▶ **What is expected**
Go to the line in the entries below that holds "of a tile -/" and repeat exactly from there through the line that holds "RA and RB or", inclusive.

---- Exercise data

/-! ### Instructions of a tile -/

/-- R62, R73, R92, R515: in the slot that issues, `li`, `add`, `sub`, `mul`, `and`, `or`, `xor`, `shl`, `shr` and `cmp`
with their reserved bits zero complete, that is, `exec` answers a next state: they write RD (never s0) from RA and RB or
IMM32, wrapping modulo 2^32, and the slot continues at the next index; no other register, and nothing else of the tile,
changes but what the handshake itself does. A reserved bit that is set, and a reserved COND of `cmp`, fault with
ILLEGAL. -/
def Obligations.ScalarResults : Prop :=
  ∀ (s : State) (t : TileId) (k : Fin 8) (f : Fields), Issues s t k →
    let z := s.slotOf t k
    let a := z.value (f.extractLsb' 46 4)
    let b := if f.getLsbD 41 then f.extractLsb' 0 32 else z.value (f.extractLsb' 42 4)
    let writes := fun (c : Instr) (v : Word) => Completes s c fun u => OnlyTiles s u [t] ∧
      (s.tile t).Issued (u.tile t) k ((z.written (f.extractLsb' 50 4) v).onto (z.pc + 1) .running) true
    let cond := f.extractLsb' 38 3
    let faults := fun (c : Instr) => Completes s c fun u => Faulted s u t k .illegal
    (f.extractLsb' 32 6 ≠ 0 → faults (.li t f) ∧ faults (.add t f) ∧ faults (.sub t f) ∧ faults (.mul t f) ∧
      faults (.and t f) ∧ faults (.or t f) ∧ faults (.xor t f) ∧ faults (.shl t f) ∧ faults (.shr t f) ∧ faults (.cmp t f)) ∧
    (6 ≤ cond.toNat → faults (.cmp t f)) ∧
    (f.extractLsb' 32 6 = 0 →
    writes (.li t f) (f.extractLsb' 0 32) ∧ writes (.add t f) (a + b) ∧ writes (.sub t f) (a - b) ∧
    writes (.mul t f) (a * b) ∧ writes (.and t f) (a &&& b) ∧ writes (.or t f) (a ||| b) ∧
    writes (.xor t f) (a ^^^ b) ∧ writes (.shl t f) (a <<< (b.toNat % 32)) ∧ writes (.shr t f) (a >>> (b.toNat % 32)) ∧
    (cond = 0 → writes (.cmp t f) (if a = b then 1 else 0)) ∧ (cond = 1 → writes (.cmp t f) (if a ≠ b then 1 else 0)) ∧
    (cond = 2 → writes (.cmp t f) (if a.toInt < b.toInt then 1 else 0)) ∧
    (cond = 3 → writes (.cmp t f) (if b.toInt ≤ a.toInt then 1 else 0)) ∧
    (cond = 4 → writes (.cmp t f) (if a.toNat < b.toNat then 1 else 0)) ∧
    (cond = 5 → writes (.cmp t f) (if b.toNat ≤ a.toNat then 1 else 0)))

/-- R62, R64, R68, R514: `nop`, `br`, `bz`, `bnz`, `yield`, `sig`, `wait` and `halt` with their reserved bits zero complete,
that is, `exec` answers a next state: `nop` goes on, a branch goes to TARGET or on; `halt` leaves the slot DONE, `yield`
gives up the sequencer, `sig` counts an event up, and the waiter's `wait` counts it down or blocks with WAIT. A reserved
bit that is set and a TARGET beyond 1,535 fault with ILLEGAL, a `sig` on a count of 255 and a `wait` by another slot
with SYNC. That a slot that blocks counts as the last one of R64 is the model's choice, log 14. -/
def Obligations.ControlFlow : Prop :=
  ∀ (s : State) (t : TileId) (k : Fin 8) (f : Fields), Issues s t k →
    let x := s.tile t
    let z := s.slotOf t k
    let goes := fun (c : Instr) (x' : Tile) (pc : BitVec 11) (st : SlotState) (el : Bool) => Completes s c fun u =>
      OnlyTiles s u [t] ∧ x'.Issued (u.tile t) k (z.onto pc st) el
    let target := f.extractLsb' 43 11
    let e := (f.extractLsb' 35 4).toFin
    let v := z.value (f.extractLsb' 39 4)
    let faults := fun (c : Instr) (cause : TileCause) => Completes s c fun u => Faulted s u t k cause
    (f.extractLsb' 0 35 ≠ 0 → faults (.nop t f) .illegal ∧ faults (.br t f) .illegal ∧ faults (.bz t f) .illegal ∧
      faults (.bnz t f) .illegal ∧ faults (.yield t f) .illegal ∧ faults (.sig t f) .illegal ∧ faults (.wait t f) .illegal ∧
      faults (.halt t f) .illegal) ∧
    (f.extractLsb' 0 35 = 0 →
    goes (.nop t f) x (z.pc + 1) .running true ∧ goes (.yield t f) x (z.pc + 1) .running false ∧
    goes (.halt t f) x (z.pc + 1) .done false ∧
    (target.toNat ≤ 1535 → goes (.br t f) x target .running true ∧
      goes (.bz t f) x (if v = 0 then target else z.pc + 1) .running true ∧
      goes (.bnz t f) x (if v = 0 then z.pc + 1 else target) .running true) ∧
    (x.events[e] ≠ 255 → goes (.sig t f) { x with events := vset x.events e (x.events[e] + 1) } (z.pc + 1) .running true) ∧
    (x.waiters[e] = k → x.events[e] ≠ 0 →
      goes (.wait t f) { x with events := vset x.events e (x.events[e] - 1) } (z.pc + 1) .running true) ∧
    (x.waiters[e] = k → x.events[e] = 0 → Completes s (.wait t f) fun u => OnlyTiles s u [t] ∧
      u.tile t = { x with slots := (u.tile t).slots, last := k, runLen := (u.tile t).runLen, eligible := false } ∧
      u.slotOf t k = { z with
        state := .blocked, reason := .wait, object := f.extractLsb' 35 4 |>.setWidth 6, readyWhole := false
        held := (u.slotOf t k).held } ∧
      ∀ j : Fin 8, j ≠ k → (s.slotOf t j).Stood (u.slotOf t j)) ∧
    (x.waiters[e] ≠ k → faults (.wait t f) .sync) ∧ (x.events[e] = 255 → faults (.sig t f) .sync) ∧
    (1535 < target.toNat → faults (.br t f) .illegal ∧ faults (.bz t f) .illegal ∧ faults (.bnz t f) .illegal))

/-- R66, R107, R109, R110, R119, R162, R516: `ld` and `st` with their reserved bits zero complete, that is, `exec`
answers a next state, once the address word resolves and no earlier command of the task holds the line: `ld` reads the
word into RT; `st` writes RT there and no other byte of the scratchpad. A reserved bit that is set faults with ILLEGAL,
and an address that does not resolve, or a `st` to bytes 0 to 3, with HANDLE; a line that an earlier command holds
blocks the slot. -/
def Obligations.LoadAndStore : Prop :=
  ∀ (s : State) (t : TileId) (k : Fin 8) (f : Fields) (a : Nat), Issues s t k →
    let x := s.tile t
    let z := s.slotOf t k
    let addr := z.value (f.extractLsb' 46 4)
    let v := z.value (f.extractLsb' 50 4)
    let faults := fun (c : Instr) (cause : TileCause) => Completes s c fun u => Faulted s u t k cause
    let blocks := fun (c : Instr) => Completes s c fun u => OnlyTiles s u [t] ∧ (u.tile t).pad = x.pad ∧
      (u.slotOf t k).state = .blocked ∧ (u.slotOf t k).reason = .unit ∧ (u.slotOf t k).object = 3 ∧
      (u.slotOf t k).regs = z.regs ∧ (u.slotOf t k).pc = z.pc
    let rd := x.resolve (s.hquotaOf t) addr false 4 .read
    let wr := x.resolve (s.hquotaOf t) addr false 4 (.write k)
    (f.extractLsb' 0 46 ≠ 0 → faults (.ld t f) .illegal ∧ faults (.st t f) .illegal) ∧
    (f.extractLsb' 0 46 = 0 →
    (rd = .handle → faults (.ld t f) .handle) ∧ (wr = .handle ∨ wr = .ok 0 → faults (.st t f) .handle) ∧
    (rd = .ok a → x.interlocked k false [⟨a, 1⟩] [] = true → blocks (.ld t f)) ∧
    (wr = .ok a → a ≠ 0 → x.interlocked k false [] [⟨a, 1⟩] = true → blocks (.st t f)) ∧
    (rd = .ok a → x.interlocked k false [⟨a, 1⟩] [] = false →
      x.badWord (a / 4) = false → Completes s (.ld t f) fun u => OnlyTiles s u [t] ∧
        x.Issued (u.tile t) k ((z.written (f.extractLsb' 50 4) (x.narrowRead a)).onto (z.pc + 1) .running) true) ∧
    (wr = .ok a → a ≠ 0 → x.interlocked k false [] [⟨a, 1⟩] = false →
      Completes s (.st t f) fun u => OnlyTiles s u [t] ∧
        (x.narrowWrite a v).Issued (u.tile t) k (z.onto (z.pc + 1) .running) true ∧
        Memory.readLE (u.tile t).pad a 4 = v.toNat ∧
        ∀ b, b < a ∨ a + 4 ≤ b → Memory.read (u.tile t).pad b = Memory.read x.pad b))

--------
---- Exercise data

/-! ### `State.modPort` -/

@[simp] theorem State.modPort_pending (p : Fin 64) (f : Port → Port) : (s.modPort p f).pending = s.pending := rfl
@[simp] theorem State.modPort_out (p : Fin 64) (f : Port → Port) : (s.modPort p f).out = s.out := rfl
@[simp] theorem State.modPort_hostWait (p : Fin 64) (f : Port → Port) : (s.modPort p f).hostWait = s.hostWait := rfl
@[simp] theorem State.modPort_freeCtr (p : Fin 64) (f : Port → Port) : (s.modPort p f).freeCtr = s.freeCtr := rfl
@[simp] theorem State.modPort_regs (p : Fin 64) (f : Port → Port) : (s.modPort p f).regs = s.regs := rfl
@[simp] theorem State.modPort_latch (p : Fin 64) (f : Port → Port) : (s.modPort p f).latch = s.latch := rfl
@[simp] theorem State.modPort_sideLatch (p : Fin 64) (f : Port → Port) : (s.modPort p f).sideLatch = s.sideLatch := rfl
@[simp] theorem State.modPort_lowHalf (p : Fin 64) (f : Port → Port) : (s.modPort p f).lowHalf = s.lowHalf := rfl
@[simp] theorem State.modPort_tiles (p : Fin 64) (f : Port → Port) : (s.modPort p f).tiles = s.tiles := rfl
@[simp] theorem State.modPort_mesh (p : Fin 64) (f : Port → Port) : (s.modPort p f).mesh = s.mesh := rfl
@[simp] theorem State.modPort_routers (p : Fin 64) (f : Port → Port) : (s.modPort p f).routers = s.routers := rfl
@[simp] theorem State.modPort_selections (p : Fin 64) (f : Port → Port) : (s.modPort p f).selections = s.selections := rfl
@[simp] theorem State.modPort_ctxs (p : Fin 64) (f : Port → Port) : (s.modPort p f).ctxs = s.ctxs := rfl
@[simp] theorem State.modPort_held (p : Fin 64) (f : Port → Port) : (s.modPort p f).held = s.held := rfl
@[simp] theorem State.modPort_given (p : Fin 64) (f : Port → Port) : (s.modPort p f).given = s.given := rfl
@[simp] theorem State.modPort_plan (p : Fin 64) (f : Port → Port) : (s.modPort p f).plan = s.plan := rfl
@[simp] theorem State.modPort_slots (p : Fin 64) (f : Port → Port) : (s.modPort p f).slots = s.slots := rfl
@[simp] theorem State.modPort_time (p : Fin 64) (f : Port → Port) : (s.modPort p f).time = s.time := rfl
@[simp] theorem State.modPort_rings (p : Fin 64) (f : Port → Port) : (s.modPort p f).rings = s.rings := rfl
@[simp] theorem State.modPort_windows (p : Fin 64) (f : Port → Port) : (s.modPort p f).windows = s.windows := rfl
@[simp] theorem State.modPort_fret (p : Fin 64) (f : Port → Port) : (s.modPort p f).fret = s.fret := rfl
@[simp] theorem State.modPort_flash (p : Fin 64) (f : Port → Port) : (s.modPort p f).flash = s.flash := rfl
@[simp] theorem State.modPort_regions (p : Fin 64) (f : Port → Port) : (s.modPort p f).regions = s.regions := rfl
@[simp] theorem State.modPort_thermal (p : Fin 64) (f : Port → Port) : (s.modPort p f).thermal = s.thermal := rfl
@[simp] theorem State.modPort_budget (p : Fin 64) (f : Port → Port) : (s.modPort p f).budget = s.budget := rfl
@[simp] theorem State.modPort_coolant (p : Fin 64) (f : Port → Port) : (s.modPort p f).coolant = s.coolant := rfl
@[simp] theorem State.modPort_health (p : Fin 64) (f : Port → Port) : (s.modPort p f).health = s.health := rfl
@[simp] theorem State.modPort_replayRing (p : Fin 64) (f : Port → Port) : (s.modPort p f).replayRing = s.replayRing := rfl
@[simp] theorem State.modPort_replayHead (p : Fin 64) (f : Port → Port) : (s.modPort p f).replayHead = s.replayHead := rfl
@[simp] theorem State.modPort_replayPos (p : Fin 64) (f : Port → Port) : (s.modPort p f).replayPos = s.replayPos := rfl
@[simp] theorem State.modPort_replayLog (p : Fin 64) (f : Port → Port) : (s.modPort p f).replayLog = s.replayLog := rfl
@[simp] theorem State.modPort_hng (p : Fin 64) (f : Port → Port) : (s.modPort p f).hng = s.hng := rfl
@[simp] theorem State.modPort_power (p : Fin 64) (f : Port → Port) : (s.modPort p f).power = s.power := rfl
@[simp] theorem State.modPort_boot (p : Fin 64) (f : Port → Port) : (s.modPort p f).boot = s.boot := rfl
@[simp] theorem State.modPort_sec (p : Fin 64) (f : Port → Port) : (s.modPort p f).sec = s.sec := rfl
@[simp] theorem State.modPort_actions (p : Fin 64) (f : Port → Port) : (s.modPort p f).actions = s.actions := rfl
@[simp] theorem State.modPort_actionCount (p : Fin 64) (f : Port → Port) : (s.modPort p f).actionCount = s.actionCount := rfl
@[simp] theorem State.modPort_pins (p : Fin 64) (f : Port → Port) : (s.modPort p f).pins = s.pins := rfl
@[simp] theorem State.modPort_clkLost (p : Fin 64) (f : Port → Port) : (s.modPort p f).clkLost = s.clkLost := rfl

--------
---- Exercise data

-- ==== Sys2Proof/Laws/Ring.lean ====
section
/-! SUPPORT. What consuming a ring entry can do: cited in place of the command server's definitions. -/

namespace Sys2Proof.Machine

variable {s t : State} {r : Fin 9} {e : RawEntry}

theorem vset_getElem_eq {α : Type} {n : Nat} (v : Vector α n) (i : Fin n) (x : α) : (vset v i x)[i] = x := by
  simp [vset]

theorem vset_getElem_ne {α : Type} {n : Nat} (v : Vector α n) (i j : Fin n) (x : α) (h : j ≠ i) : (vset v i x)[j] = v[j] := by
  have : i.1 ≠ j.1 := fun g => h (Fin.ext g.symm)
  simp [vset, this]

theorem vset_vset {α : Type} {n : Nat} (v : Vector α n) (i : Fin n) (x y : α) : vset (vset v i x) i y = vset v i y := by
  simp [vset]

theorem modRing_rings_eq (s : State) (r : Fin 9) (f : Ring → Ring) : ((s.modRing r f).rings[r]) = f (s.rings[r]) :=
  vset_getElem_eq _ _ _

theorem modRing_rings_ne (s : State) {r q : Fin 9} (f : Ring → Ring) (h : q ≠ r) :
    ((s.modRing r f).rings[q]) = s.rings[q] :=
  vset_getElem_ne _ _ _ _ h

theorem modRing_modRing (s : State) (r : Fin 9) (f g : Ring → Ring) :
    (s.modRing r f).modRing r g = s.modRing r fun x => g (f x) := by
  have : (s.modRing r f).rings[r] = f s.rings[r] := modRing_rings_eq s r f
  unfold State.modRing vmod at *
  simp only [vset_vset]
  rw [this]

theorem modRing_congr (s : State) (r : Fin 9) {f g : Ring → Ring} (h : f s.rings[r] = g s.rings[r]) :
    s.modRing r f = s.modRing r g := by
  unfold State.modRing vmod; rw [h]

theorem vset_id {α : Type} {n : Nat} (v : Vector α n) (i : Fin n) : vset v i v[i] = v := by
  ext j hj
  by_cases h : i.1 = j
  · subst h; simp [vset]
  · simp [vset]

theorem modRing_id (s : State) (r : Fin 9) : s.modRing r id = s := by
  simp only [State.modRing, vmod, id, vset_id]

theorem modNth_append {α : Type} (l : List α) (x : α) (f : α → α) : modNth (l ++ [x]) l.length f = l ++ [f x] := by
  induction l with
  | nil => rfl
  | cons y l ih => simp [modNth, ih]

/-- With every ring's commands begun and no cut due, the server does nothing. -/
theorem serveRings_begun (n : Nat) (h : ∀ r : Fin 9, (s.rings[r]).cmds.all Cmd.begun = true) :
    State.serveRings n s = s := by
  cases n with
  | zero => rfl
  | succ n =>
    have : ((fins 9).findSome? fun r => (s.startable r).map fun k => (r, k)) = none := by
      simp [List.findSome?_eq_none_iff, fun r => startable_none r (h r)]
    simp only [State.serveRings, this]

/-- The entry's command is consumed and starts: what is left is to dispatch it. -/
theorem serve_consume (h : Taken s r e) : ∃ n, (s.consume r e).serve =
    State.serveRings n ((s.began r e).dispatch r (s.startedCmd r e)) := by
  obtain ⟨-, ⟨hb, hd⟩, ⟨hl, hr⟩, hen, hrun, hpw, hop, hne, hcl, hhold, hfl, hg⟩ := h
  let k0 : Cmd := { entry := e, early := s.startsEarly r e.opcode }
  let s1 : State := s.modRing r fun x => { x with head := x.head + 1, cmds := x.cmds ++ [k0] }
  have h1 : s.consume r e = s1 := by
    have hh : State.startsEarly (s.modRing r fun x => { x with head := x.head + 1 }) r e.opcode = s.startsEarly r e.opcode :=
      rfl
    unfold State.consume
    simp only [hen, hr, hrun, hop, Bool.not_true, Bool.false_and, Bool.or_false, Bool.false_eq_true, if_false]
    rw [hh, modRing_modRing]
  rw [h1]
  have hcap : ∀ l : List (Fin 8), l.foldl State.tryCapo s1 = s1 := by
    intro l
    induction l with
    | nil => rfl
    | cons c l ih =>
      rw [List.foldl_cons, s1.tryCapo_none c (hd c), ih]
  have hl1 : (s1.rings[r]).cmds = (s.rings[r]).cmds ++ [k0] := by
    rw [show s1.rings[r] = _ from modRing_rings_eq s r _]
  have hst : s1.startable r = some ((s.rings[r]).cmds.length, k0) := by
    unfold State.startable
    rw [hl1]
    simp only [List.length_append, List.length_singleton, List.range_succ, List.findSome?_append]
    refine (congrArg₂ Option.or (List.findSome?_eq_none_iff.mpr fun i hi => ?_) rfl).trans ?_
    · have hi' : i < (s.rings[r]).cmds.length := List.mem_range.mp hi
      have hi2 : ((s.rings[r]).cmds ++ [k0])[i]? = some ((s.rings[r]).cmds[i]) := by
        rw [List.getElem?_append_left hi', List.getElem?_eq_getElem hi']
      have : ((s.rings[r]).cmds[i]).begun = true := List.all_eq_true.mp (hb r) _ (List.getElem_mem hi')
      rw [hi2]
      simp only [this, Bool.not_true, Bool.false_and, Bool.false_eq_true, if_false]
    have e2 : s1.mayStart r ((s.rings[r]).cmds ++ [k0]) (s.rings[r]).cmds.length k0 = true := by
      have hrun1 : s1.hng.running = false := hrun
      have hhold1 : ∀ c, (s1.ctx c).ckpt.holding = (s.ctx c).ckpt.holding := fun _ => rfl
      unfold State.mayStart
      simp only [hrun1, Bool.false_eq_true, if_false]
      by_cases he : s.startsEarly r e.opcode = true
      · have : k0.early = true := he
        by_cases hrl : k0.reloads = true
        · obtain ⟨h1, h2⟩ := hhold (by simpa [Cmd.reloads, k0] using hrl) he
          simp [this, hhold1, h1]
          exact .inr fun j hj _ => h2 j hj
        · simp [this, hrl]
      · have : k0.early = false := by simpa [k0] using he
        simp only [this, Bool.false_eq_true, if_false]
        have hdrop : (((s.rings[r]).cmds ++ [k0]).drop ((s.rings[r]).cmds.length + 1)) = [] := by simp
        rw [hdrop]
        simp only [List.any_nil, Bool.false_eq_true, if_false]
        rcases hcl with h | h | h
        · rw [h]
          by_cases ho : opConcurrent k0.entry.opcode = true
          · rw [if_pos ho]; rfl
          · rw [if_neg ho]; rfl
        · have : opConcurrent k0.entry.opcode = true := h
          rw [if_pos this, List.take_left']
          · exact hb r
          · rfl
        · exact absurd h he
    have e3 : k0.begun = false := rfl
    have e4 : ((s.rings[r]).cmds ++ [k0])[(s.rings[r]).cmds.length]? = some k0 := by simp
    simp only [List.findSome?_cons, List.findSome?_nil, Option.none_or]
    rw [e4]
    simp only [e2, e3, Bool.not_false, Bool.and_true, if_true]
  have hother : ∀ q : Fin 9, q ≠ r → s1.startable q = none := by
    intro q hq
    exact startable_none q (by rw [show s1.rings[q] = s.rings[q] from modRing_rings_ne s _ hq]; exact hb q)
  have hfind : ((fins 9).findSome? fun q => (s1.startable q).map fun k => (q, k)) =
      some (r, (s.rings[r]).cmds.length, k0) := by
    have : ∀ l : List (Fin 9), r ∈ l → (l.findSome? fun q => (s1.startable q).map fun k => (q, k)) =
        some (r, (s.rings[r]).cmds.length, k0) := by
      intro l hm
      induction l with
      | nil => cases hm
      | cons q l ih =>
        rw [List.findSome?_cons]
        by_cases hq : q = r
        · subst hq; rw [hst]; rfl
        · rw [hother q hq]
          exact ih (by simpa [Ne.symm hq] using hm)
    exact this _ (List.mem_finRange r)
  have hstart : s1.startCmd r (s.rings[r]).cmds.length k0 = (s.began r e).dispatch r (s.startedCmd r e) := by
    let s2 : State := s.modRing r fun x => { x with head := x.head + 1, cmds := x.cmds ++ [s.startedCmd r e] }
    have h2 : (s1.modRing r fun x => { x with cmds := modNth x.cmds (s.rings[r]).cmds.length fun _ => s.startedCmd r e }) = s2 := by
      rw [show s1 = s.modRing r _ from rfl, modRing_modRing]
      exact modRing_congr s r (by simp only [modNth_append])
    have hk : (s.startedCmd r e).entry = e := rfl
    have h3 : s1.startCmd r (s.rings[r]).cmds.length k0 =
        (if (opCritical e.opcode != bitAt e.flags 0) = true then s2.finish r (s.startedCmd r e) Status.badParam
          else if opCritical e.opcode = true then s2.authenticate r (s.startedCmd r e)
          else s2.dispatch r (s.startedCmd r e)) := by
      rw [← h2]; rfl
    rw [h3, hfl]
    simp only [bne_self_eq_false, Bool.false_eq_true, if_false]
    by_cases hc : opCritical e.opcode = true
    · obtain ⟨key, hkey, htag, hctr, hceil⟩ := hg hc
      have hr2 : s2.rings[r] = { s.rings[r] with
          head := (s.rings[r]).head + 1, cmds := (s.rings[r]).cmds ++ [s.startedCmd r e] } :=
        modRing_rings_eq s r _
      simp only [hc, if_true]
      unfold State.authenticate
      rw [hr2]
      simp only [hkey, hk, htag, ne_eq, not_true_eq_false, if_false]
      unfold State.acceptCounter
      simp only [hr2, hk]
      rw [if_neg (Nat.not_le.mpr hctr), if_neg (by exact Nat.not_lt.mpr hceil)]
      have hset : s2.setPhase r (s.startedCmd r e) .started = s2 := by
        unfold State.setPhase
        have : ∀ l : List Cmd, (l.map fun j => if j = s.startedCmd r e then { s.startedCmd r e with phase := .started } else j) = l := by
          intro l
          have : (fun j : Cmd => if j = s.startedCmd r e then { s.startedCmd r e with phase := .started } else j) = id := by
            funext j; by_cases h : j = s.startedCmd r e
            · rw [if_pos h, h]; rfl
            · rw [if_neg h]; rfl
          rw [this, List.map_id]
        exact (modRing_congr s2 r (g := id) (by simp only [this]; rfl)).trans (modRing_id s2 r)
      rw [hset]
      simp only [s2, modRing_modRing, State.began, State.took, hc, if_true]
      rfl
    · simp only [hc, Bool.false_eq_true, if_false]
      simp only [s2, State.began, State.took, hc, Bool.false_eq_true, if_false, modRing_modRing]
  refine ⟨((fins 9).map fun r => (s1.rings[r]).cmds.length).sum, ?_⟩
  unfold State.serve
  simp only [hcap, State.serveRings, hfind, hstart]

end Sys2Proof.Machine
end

--------

▶ **Task response**
/-! ### Instructions of a tile -/

/-- R62, R73, R92, R515: in the slot that issues, `li`, `add`, `sub`, `mul`, `and`, `or`, `xor`, `shl`, `shr` and `cmp`
with their reserved bits zero complete, that is, `exec` answers a next state: they write RD (never s0) from RA and RB or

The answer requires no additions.